[Stored entries]
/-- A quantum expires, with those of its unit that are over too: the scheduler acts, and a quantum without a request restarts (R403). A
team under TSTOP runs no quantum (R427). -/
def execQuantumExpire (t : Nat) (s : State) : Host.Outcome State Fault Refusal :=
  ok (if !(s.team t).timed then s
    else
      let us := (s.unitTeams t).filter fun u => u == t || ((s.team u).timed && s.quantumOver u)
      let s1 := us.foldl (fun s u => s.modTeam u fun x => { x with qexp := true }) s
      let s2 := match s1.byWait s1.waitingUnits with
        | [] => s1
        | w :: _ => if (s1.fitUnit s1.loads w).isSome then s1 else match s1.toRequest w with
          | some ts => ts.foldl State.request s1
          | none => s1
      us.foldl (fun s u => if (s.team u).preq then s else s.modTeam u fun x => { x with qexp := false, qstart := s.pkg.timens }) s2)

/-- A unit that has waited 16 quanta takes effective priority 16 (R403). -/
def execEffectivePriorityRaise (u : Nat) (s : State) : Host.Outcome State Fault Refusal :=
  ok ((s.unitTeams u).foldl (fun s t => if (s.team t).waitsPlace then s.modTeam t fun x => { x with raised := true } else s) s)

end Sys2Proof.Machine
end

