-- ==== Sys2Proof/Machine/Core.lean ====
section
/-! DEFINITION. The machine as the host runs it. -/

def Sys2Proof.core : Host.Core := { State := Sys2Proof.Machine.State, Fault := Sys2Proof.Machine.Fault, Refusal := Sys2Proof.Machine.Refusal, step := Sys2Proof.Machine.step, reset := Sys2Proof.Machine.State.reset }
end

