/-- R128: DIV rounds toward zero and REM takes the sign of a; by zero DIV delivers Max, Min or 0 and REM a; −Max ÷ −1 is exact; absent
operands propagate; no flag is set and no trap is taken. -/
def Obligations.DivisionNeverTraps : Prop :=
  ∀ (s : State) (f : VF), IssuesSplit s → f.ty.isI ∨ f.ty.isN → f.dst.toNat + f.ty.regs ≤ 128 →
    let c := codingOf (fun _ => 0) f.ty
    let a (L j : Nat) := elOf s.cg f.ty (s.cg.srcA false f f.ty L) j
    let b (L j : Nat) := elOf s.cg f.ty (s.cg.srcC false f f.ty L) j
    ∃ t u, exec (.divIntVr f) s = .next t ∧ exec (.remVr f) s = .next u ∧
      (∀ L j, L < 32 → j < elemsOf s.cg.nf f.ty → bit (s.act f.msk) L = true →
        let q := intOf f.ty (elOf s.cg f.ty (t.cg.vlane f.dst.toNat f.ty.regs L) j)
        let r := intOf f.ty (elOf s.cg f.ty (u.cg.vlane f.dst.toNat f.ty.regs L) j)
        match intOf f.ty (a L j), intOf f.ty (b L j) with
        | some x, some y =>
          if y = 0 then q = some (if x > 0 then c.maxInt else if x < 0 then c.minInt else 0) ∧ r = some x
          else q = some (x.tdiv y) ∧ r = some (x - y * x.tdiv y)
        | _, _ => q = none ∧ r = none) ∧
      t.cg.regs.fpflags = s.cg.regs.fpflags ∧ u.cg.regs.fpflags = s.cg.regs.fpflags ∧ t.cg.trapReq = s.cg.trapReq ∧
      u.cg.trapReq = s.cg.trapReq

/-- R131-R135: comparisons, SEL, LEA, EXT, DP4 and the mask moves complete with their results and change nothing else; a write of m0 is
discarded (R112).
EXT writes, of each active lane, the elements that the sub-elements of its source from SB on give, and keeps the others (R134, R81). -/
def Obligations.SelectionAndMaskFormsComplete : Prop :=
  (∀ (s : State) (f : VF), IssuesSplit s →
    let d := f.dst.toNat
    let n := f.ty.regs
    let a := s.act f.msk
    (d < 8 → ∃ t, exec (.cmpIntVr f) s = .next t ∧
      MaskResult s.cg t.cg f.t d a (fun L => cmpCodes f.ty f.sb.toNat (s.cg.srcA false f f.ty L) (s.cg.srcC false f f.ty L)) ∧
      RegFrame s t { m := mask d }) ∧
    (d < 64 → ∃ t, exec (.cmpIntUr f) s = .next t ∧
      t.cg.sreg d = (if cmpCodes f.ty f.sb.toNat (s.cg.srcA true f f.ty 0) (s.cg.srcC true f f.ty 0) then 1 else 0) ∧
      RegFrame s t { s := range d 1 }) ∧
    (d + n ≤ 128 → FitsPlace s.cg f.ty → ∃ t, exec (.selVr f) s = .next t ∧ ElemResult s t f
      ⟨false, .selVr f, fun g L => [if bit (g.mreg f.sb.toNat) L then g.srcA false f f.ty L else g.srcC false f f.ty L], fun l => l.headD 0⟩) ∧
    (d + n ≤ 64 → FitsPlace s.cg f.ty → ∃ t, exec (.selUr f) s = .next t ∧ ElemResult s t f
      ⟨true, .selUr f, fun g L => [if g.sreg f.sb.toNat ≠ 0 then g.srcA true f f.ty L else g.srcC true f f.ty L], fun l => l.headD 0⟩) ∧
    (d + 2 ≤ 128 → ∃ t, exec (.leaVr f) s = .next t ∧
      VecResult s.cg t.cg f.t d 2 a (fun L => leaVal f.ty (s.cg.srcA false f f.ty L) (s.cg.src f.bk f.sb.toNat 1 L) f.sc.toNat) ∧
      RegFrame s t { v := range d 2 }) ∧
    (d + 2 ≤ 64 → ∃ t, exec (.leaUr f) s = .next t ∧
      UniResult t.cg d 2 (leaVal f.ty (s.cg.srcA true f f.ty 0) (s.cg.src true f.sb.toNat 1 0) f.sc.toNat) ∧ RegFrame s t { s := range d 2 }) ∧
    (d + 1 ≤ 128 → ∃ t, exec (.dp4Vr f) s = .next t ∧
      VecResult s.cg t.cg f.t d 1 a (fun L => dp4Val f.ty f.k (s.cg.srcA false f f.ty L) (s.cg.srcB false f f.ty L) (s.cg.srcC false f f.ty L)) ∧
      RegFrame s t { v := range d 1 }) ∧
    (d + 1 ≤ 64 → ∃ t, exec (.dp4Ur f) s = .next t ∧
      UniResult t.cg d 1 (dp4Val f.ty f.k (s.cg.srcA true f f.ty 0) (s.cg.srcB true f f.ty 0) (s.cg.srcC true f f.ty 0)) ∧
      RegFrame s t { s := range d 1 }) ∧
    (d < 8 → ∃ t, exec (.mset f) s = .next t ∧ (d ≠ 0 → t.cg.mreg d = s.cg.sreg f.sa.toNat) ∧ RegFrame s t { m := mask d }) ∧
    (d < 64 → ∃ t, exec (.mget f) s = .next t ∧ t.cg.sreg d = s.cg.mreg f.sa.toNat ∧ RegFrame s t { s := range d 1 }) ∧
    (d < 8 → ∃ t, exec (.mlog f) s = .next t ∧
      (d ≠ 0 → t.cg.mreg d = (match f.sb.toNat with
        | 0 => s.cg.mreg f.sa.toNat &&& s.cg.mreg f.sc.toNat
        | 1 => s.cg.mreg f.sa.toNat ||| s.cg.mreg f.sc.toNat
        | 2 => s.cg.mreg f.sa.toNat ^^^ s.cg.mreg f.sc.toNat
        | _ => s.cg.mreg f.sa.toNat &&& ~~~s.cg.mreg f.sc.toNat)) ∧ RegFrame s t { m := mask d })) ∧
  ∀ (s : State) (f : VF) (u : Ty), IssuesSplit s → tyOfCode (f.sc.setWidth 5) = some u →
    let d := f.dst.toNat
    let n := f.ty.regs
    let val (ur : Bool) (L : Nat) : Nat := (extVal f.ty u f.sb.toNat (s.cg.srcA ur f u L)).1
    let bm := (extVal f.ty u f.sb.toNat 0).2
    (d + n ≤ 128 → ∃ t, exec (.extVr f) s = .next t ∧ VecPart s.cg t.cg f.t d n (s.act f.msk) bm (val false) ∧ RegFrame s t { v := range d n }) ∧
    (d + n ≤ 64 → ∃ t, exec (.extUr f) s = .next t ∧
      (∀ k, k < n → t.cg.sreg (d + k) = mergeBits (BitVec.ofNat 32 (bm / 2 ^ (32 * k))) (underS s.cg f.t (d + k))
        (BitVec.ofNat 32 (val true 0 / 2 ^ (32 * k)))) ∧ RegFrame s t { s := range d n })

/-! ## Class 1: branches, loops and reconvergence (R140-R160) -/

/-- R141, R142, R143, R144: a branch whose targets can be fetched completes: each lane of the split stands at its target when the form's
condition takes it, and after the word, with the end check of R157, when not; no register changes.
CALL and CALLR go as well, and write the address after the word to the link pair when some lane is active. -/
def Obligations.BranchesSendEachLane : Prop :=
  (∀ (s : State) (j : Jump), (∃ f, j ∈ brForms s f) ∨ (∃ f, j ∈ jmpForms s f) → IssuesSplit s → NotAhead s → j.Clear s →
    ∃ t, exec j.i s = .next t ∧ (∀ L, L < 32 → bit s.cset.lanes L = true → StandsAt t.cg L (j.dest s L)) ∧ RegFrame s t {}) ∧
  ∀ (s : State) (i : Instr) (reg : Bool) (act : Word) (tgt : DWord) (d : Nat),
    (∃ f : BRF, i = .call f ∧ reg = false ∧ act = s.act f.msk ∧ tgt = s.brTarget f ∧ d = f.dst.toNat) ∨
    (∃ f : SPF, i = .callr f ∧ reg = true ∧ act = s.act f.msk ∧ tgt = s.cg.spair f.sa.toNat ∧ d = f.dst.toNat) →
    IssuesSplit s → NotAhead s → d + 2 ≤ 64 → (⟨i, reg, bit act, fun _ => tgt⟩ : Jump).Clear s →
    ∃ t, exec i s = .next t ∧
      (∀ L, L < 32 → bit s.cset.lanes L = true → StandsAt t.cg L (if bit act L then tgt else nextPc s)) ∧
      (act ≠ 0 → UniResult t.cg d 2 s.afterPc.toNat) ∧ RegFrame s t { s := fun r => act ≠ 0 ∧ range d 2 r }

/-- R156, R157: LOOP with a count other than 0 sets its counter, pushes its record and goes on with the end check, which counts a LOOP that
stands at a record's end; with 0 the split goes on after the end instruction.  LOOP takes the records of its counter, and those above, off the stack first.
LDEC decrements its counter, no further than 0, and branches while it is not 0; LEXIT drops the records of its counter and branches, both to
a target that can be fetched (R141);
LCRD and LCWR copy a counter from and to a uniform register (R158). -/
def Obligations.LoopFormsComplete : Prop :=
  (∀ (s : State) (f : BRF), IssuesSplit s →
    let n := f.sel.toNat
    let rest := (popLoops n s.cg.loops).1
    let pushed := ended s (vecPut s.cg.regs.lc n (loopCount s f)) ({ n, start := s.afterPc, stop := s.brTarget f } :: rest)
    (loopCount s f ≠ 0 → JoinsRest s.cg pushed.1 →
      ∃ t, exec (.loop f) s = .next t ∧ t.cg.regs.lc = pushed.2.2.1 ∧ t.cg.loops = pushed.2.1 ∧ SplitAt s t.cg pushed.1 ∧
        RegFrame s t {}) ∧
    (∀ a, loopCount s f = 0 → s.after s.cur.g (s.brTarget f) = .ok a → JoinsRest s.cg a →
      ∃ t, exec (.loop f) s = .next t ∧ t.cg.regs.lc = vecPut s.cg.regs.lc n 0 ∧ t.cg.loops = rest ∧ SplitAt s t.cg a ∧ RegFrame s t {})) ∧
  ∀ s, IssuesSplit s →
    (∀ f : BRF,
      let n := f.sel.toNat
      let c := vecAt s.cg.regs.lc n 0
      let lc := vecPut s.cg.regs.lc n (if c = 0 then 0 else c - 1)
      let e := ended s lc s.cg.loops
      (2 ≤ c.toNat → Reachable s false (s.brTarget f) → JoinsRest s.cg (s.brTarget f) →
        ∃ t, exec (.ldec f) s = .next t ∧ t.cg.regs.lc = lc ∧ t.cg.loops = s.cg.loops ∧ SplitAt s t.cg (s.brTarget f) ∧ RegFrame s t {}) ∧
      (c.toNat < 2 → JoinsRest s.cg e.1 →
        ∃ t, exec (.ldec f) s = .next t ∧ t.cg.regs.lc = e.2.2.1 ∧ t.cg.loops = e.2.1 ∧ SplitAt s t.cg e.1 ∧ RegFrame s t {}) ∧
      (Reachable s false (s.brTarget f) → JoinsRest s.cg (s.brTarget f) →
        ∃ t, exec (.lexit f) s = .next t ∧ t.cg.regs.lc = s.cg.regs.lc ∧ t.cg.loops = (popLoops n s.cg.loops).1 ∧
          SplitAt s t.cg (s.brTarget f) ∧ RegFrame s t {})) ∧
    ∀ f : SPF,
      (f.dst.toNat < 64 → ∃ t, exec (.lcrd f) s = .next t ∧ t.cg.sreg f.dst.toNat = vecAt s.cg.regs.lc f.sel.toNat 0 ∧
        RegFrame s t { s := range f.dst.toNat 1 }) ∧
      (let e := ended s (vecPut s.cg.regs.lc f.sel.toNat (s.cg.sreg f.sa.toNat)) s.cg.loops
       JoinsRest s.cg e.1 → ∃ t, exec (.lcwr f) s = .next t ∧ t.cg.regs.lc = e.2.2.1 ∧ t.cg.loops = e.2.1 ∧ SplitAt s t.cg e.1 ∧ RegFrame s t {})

» EXERCISE
Among the entries above, the lines between the ones containing "(d + 2 ≤ 64 → ∃ t, exec" and "(d + 1 ≤ 128", inclusive, are to be transcribed exactly. No other line is to be given.

» ANSWER TO THIS PROBLEM
    (d + 2 ≤ 64 → ∃ t, exec (.leaUr f) s = .next t ∧
      UniResult t.cg d 2 (leaVal f.ty (s.cg.srcA true f f.ty 0) (s.cg.src true f.sb.toNat 1 0) f.sc.toNat) ∧ RegFrame s t { s := range d 2 }) ∧
    (d + 1 ≤ 128 → ∃ t, exec (.dp4Vr f) s = .next t ∧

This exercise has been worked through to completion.